** Required action **
Copy each line below in which the string "dueEngine" occurs.

(Stored data)

-- ==== Sys2Proof/Machine/Sched.lean ====
section
/-! DEFINITION. Who acts next: the events that the machine itself has to perform, the parties that issue, the rotation among
them, the passing of time, and the placing of one instruction where the next step fetches it. -/
namespace Sys2Proof.Machine
open Sys2Proof

/-! ### Events that are due -/

/-- The unfinished LX instructions that may complete (R69): in each wave the first whose answers have all arrived. -/
def State.dueLx (s : State) : List Instr :=
  s.waves.filterMap (fun w =>
    if w.status == .ready && (s.team? w.ref.team).any (fun t => t.core.isSome && !t.saved) then
      (w.pend.find? (fun p => p.waits == 0)).map (fun p => Instr.lxComplete w.ref p.key) else none)

/-- The events of single waves (R150, R152, R289). -/
def State.dueWave (s : State) : List Instr :=
  s.waves.flatMap (fun w =>
    (if !w.boosted && decide (w.readyAt + 256 ≤ s.time) && s.waveReady w then [Instr.waveBoost w.ref] else []) ++
    (if w.yielded.isSome && decide (w.yieldAt + 64 ≤ s.time) then [Instr.yieldExpiry w.ref] else []) ++
    (if w.rotates then [Instr.fallbackRotation w.ref] else []))

/-- Whether a waiting team comes before another (R280, R291): the higher priority, the earlier launch, the lower tm. -/
def State.placeBefore (s : State) (a b : Team) : Bool :=
  decide (s.prioOf b < s.prioOf a) || (s.prioOf a == s.prioOf b &&
    (decide (a.ref.launch < b.ref.launch) || (a.ref.launch == b.ref.launch && decide (a.ref.tm < b.ref.tm))))

/-- Whether placement would do something for a team: it fits, or a team of lower priority may be pre-empted for it. -/
def State.placeable (s : State) (t : Team) : Bool :=
  (s.tryPlace t.ref).isSome || s.teams.any (fun u => u.core.isSome && u.node == t.node && u.die == t.die &&
    decide (s.prioOf u < s.prioOf t) && s.canStop u.ref)

/-- The distributor's events (R270, R277, R279, R291). -/
def State.duePlace (s : State) : List Instr :=
  let waiting := (s.teams.filter s.waiting).foldr (insertBy s.placeBefore) []
  (s.ctxs.filterMap (fun c => if (s.takeable c.node c.ccn).isSome then some (Instr.launchTake c.node c.ccn) else none)) ++
  ((waiting.find? s.placeable).map (fun t => Instr.teamPlacement t.ref)).toList ++
  (s.ctxs.flatMap (fun c => (List.range 4).filterMap (fun d =>
    if decide (c.deficit.getD d 0 ≤ 0) && (s.rival c.node d c.ccn).isSome then some (Instr.deficitPreempt c.node d c.ccn) else none))) ++
  (waiting.filterMap (fun t => match s.launch? t.ref.launch with
    | none => none
    | some l => if l.region.forcepre && decide (t.waitSince + l.region.slice ≤ s.time) && (s.forceCore t l).isSome then
        some (Instr.forceprePreempt t.ref) else none))

/-- The waiting budgets that are exceeded (R352). -/
def State.dueBudget (s : State) : List Instr :=
  s.ctxs.flatMap (fun c => c.waits.filterMap (fun p =>
    if c.held.isSome || c.reported.contains p.1 || !(s.regionOf c.node p.1).any (fun r => decide (r.waitb < p.2)) then none
    else some (Instr.waitingBudgetExpiry c.node p.1)))

/-- Whether a stream's front command may complete. -/
def State.completable (s : State) (q : Stream) : Bool :=
  (s.settleJoin q.ref).isSome || (!q.halted && s.streamRuns q.ref && (match q.front with
    | none => false
    | some c => match c.state, s.engOf c with
      | .started n, some g => !(n == 0 && ((c.is 0x7B 1 && s.editWaits g.t.node g.l.ccn c) || (c.is 0x7A 0 && g.behind)))
      | _, _ => false))

/-- The engines' events (R75, R223, R306, R369). -/
def State.dueEngine (s : State) : List Instr :=
  s.streams.flatMap (fun q =>
    (match s.startable q.ref with
      | none => []
      | some g =>
        if s.predOf g.c != some false && g.c.is 0x7B 0 && g.dispWaits then [Instr.generationRetireWait q.ref]
        else [Instr.engineCommandStart q.ref]) ++
    (if s.completable q then [Instr.engineCommandComplete q.ref] else [])) ++
  ((s.shoots.zip (List.range s.shoots.length)).filterMap (fun p =>
    if !p.1.arrived then some (Instr.shootDown p.2)
    else if s.coreBusy p.1.node p.1.die p.1.core then none else some (Instr.shootDownAcknowledge p.2)))

/-- The fabric's events (R204, R339, R358, R361, R367, R368). -/
def State.dueFabric (s : State) : List Instr :=
  (s.packets.flatMap (fun p =>
    if p.stream.node != p.stream.dst && decide (p.time + lifetime < s.time) then [Instr.packetLifetimeExpiry p.num]
    else if !s.isNext p then []
    else if p.stream.cls == .dispatch then [Instr.dispatchPacketReceive p.num] else [Instr.remoteAccess (.packet p.num)])) ++
  (s.nodes.flatMap (fun d =>
    ((((d.records.map Prod.fst).eraseDups).filter (s.recordReady d.num)).map (fun f => Instr.faultRecord d.num f)) ++
    d.sendqs.filterMap (fun q =>
      if q.tokens.isEmpty || q.blocked || s.time < q.since + 128 then none else some (Instr.sendQueueTimeout d.num q.die q.dst)))) ++
  ((s.deliveries.zip (List.range s.deliveries.length)).filterMap (fun p => if p.1.retry then some (Instr.deliveryRetry p.2) else none)) ++
  ((s.arrivals.zip (List.range s.arrivals.length)).filterMap (fun p => if s.arrivalWaits p.1 then none else some (Instr.hwBarrierArrival p.2))) ++
  ((s.barriers.zip (List.range s.barriers.length)).filterMap (fun p => if p.1.releasing then some (Instr.hwBarrierRelease p.2) else none))

/-- The gangs' events (R350). -/
def State.dueGang (s : State) : List Instr :=
  s.nodes.flatMap (fun d =>
    (if (d.gang.due s.time).isSome then [Instr.gangSliceBoundary d.num] else []) ++
    (match d.gang.prep with
      | none => []
      | some p =>
        (if d.gang.arrivedAt.isNone then [Instr.gangBarrierArrival d.num (p.1 % 65536)] else []) ++
        (if s.gangRoot.any (fun r => r.decision.isSome && r.gen == p.1 % 65536) then [Instr.gangDecision d.num] else []))) ++
  (if s.gangRoot.any (fun r => r.decision.isNone && decide (r.boundary + r.grace ≤ s.time)) then [Instr.gangAbort] else [])

/-- Every event that is due. -/
def State.due (s : State) : List Instr :=
  s.dueLx ++ s.dueWave ++ s.duePlace ++ s.dueBudget ++ s.dueEngine ++ s.dueFabric ++ s.dueGang

/-! ### The choice (log 2) -/

/-- What the next step does. -/
inductive Choice
  | event (i : Instr)
  | issue (p : Party)
  | idle
  deriving DecidableEq, Repr

/-- The partition of a core in which a wave stands. -/
def State.partOf (s : State) (r : WaveRef) : Option (Nat × Nat × Nat × Nat) := (s.wave? r).bind s.placeOf

/-- The turn of a party: its partition's for a wave, its span's whatever the sub-span. -/
def State.turnOf (s : State) (p : Party) : Turn :=
  match p with
  | .wave r => match s.partOf r with
    | some (node, die, core, part) => .part node die core part
    | none => .span .none
  | .team t _ => .span (.team t 0)
  | .launch n _ => .span (.launch n 0)
  | .none => .span .none

/-- What a turn of the rotation does now, if it can do anything. -/
def State.take (s : State) (t : Turn) : Option Choice :=
  match t with
  | .agenda => s.agenda.head?.map Choice.event
  | .event i => if s.due.contains i then some (.event i) else none
  | t => ((s.nextWaves ++ s.nextSpans).find? (fun p => s.turnOf p == t)).map Choice.issue

/-- A round of the rotation: the first event of the agenda, each party that may issue, and each event that is due. -/
def State.round (s : State) : List Turn :=
  (if s.agenda.isEmpty then [] else [.agenda]) ++ (s.nextWaves ++ s.nextSpans).map s.turnOf ++ s.due.map Turn.event

/-- The first turn of a list that can do something, with those behind it. -/
def State.firstTurn (s : State) : List Turn → Option (Choice × Turn × List Turn)
  | [] => none
  | t :: ts => match s.take t with
    | some c => some (c, t, ts)
    | none => s.firstTurn ts

/-- Leave the rotation at the turns that remain; the agenda's turn takes its first event. -/
def State.turnTo (s : State) (t : Turn) (rest : List Turn) : State :=
  { s with queue := rest, agenda := if t == .agenda then s.agenda.drop 1 else s.agenda }

/-- The next choice: the rest of the round in its order, then a new round. Whoever can act at the start of a round has its turn in it,
if it still can. -/
def State.choose (s : State) : State × Choice :=
  match s.firstTurn s.queue with
  | some (c, t, rest) => (s.turnTo t rest, c)
  | none => match s.firstTurn s.round with
    | some (c, t, rest) => (s.turnTo t rest, c)
    | none => ({ s with queue := [] }, .idle)

/-! ### Time (R291, R352) -/

/-- The region whose party issues. -/
def State.issuingRegion (s : State) : Option (Nat × Nat) :=
  let of (n : Nat) : Option (Nat × Nat) := (s.launch? n).map (fun l => (l.node, l.region.rcb))
  match s.cur with
  | .none => none
  | .wave r => of r.team.launch
  | .team t _ => of t.launch
  | .launch n _ => of n

/-- A context's deficits and wait counters after one nanosecond (R291, R352). -/
def State.tickCtx (s : State) (c : Ctx) : Ctx :=
  let holds (d : Nat) : Bool := s.teams.any (fun t => t.core.isSome && t.node == c.node && t.die == d && s.ccnOfTeam t == c.ccn)
  let issued := s.issuingRegion
  let rcbs := ((s.launches.filter (fun l => l.ofCtx c.node c.ccn)).map (·.region.rcb)).eraseDups
  let quiet (r : Nat) : Bool := issued != some (c.node, r)
  { c with
    deficit := (List.range 4).map (fun d => c.deficit.getD d 0 - (if holds d then 1 else 0))
    waits := (rcbs.filter quiet).filterMap (fun r =>
      let n := c.waited r + (if c.held.isNone && s.regionWaits c.node r then 1 else 0)
      if n == 0 then none else some (r, n))
    reported := c.reported.filter quiet }

/-- A wave that has yielded, once a nanosecond has passed: a wave of its partition that is not ready is one it waits for no longer
(R152). -/
def State.passReady (s : State) (w : Wave) : Wave :=
  match w.yielded with
  | none => w
  | some ws =>
    let rest := ws.filter (fun r => (s.wave? r).any s.waveReady)
    { w with yielded := if rest.isEmpty then none else some rest }

/-- One nanosecond passes: a wave that is not ready has not been ready until now (R289), and no party issues any more. -/
def State.tick (s : State) : State :=
  { s with
    time := s.time + 1
    cur := .none
    ctxs := s.ctxs.map s.tickCtx
    waves := s.waves.map (fun w => s.passReady (if s.waveReady w then w else { w with readyAt := s.time + 1 })) }

/-- The outcome of a step after its instruction or event. -/
def after (o : Host.Outcome State Fault Refusal) : Host.Outcome State Fault Refusal :=
  match o with
  | .next s => .next s.tick
  | .fault f => .fault f
  | .refused r => .refused r

/-! ### Placing one instruction (log 13) -/

/-- Where the placed instruction's bytes lie: node physical 2 MB. -/
def probeText : Nat := 2 ^ 21

/-- The segment table under which it runs: segment 0 is all of the node's memory, with every right. -/
def probeSegs : SegTable := { segs := [⟨true, true, true, true, physBytes, 0⟩], ttbase := 0, ttcount := 0 }

/-- Its region. -/
def probeRegion : Region :=
  { rcb := 0, ctxRcb := 0, prio := 0, world := false, fdom := 0, modes := 0, forcepre := false, cores := 160, memb := 2 ^ 40,
    slice := 10 ^ 6, waitb := 2 ^ 62, extw := [] }

/-- Its kernel: one wave of 32 items, 88 registers, scratchpad and accumulator memory. -/
def probeKernel : Kernel :=
  { krec := 0, text := 255 * 2 ^ 56 + probeText, entry := 0, quota := 88, shape := [32, 1, 1], scr := 65408, sync := 128, acm := 65536,
    split := 1, stages := [], base := 0, hEntry := none, hParam := 0 }

/-- Its launch on a node. -/
def probeLaunch (node num : Nat) : Launch :=
  { num := num, node := node, die := 0, ccn := 0, record := 0, region := probeRegion, kernel := probeKernel, ext := [32, 1, 1],
    flags := 0, gang := 0, doneVal := 0, doneAddr := 0, segs := probeSegs, k := List.replicate 24 0, subs := [], dealt := true,
    running := true, held := false }

/-- Its team, placed on core 0 of die 0 and cut. -/
def probeTeam (node num : Nat) : Team :=
  { ref := ⟨num, 0⟩, node := node, die := 0, core := some 0, placeTime := 0, waitSince := 0, world := false, segs := probeSegs,
    k := List.replicate 24 0, subs := [], cut := true, slots := [(0, 88)], ended := 0, scratch := [], acm := [], barriers := [],
    round := none, windows := List.replicate 8 none, thr := List.replicate 4 none, saved := false, mt := (0, 0) }

/-- Its wave: every item live at program counter 0. -/
def probeWave (num time : Nat) : Wave :=
  { ref := ⟨⟨num, 0⟩, 0⟩, part := 0, slot := 0, quota := 88, wb := 0, rowBudget := 88, bndLo := 0, bndHi := 88, ord := false,
    v := List.replicate 88 {}, x := List.replicate 4 {}, k := List.replicate 24 0, preds := List.replicate 8 0,
    flags := List.replicate 12 0, items := 0xFFFFFFFF, live := 0xFFFFFFFF, pcs := List.replicate 32 0, group := none,
    trapCause := List.replicate 32 0, trapPc := List.replicate 32 0, pend := [], tx := none, txCause := 0, keptBegin := none,
    status := .ready, wake := [], sleepBegin := 0, handler := none, yielded := none, yieldAt := 0, boosted := false, readyAt := time,
    groupIssues := 0 }

/-- Its core. -/
def probeCore (node : Nat) : Core := ⟨node, 0, 0, 1, false, 0, 0, [], []⟩

/-- A state whose next step fetches and runs the instruction of some bytes: a program of one wave stands in place of every launch. -/
def State.placeBytes (s : State) (bs : List Byte) : State :=
  let node := ((s.nodes.head?).map (·.num)).getD 0
  { s with
    mem := s.mem.writeN (physKey node probeText) bs
    launches := [probeLaunch node s.nextNum]
    teams := [probeTeam node s.nextNum]
    waves := [probeWave s.nextNum s.time]
    cores := probeCore node :: s.cores.filter (fun k => !(k.node == node && k.die == 0 && k.num == 0))
    nextNum := s.nextNum + 1
    agenda := []
    queue := [] }

end Sys2Proof.Machine
end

** Response area **
def State.dueEngine (s : State) : List Instr :=
  s.dueLx ++ s.dueWave ++ s.duePlace ++ s.dueBudget ++ s.dueEngine ++ s.dueFabric ++ s.dueGang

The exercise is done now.